[Collected data entries]
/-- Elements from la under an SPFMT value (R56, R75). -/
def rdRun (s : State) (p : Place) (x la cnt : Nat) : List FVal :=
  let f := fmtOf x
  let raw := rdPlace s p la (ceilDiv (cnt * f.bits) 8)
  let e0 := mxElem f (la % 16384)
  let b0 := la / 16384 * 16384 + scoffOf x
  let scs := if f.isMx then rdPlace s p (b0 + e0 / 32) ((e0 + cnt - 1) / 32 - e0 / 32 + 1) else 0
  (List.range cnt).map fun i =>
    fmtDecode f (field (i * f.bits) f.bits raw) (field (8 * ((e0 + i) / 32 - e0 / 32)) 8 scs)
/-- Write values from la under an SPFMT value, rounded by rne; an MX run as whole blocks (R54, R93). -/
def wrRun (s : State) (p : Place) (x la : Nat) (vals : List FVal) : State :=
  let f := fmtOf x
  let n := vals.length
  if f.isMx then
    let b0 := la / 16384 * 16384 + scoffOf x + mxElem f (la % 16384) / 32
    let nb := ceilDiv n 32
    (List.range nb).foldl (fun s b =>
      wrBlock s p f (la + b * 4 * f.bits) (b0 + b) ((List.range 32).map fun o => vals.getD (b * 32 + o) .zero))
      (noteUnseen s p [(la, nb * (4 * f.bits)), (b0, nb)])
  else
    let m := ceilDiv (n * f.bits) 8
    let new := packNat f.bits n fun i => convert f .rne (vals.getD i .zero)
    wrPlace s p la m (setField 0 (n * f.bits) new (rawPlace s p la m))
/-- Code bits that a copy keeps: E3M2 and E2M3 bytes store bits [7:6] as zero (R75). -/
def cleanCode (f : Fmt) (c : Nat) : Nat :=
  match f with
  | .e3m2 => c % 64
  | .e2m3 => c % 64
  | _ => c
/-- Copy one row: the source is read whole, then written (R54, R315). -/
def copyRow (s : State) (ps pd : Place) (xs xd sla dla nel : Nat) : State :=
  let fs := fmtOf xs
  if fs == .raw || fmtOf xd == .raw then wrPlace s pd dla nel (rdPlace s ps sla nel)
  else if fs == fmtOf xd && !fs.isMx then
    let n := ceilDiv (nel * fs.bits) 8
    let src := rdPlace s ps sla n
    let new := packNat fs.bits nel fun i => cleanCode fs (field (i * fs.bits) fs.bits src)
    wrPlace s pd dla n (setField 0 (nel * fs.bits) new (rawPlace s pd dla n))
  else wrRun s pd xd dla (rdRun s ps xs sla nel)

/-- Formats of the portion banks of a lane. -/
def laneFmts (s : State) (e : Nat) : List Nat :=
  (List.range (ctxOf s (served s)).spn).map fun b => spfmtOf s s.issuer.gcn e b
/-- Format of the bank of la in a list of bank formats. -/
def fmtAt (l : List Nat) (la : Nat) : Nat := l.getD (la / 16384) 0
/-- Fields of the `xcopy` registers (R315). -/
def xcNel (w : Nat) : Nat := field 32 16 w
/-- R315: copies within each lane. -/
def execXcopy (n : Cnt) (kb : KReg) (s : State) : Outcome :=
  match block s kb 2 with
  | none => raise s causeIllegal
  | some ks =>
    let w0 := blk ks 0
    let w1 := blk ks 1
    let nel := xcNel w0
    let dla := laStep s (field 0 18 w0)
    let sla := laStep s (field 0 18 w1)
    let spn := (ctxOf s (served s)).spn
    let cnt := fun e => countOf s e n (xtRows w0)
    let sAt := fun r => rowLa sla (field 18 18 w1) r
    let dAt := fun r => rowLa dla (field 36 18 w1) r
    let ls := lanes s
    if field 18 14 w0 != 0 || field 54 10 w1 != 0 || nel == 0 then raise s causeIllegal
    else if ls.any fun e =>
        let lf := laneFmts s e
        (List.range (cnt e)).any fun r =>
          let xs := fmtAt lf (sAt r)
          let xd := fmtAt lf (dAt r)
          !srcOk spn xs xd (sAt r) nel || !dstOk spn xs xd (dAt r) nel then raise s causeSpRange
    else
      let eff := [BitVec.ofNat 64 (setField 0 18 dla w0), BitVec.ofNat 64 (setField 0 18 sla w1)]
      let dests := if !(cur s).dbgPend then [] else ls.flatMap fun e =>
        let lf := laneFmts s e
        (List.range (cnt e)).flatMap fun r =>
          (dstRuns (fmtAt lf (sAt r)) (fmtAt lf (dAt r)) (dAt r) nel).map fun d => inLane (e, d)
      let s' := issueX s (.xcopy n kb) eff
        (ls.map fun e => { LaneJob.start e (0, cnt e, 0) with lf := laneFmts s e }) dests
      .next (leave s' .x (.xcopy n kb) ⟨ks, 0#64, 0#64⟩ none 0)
* * *
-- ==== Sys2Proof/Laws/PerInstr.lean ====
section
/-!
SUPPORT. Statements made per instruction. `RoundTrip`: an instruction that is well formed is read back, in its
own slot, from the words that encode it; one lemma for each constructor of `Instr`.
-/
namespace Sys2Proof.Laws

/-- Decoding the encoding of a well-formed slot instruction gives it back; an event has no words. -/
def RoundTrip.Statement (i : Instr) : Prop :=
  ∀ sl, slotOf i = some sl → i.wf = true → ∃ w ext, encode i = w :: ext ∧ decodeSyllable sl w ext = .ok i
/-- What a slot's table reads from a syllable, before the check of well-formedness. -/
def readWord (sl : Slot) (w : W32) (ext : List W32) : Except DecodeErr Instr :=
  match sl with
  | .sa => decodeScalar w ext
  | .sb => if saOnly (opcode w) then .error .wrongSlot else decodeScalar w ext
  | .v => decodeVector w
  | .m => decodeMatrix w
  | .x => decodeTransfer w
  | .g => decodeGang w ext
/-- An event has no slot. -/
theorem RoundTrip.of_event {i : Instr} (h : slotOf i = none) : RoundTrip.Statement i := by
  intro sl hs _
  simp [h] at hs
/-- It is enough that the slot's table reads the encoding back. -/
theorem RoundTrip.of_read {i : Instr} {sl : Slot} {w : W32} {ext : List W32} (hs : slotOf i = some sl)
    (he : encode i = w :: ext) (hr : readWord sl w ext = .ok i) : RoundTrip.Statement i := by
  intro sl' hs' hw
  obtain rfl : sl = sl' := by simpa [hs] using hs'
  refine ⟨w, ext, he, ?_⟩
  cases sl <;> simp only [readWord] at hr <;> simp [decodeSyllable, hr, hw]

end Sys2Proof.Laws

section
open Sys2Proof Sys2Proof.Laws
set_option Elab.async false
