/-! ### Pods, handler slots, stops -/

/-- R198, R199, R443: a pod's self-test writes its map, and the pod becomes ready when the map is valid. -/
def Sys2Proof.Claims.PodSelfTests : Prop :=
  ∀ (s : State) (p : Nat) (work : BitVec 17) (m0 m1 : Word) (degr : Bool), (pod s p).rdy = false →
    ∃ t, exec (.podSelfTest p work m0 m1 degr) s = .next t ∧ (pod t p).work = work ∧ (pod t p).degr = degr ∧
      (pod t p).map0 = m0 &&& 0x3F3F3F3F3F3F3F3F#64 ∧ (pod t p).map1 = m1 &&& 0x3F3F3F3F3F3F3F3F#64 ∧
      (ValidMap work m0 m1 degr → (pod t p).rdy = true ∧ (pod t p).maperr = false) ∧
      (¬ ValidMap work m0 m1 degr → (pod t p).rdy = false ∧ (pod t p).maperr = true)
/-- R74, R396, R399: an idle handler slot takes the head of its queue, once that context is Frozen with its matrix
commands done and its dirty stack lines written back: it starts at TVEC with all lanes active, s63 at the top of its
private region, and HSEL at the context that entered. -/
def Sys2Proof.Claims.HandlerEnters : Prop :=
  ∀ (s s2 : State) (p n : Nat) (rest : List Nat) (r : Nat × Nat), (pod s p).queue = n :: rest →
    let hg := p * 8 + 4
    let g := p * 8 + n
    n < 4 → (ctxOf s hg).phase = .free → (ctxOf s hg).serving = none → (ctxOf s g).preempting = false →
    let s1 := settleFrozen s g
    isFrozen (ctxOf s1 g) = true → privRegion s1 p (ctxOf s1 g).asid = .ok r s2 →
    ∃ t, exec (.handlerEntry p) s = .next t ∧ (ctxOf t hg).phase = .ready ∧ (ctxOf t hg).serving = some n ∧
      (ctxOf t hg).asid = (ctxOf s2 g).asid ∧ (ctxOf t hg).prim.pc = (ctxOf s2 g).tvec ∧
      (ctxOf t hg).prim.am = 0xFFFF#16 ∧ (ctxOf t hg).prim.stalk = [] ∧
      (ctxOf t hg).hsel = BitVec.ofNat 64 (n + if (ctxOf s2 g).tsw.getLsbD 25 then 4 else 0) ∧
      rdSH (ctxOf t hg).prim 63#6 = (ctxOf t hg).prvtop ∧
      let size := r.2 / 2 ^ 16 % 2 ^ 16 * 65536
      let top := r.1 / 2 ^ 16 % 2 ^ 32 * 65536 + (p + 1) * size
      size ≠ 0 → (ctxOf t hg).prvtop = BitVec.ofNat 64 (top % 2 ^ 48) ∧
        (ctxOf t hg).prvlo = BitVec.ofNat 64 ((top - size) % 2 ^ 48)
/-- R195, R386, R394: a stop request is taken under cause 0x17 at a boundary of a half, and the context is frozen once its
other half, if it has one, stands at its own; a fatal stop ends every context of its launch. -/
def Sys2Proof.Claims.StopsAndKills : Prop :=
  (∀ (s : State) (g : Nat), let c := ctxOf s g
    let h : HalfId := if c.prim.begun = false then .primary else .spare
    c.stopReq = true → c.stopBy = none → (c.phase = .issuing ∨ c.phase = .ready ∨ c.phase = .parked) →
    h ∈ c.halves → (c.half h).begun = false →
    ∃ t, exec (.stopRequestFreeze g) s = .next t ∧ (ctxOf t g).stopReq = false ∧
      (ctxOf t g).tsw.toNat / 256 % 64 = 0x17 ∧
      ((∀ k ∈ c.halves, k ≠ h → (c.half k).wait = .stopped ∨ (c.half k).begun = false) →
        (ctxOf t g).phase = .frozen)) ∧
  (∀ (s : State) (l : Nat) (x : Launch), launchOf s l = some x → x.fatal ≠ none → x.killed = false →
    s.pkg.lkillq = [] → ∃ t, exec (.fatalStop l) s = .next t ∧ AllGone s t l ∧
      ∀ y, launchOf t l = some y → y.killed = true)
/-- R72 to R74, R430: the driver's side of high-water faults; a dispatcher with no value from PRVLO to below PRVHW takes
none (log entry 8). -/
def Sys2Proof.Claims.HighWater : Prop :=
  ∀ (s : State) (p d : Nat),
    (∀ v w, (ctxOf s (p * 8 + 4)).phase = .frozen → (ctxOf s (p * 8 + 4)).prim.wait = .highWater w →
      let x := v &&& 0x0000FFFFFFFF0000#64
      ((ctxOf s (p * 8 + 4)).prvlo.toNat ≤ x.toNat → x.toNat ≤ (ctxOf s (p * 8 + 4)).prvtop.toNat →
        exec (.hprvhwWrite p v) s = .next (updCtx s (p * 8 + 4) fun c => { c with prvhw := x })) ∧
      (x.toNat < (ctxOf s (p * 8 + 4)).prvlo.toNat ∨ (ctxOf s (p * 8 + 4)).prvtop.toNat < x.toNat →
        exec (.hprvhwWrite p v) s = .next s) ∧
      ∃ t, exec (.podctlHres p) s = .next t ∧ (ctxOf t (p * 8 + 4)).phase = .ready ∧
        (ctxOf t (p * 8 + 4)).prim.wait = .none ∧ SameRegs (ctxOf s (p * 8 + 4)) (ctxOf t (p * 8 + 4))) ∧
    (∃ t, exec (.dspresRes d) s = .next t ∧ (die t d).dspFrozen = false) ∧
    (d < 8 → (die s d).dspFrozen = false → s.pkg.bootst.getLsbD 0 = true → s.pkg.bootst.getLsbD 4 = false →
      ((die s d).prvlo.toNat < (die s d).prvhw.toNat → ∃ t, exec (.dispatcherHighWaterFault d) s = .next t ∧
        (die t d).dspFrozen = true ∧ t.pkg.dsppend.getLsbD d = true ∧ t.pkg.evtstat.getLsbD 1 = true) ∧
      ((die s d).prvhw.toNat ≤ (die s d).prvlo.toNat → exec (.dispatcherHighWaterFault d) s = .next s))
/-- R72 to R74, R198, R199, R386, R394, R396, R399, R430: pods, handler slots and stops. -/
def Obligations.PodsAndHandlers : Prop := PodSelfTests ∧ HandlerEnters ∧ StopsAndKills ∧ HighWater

(TASK ITEM): Repeat word for word the lines above that run from the line containing "let size := r.2" through the line containing "(ctxOf t hg).prvlo", both ends included, and nothing else.

(SOLUTION TO THIS TASK):
      let size := r.2 / 2 ^ 16 % 2 ^ 16 * 65536
      let top := r.1 / 2 ^ 16 % 2 ^ 32 * 65536 + (p + 1) * size
      size ≠ 0 → (ctxOf t hg).prvtop = BitVec.ofNat 64 (top % 2 ^ 48) ∧
        (ctxOf t hg).prvlo = BitVec.ofNat 64 ((top - size) % 2 ^ 48)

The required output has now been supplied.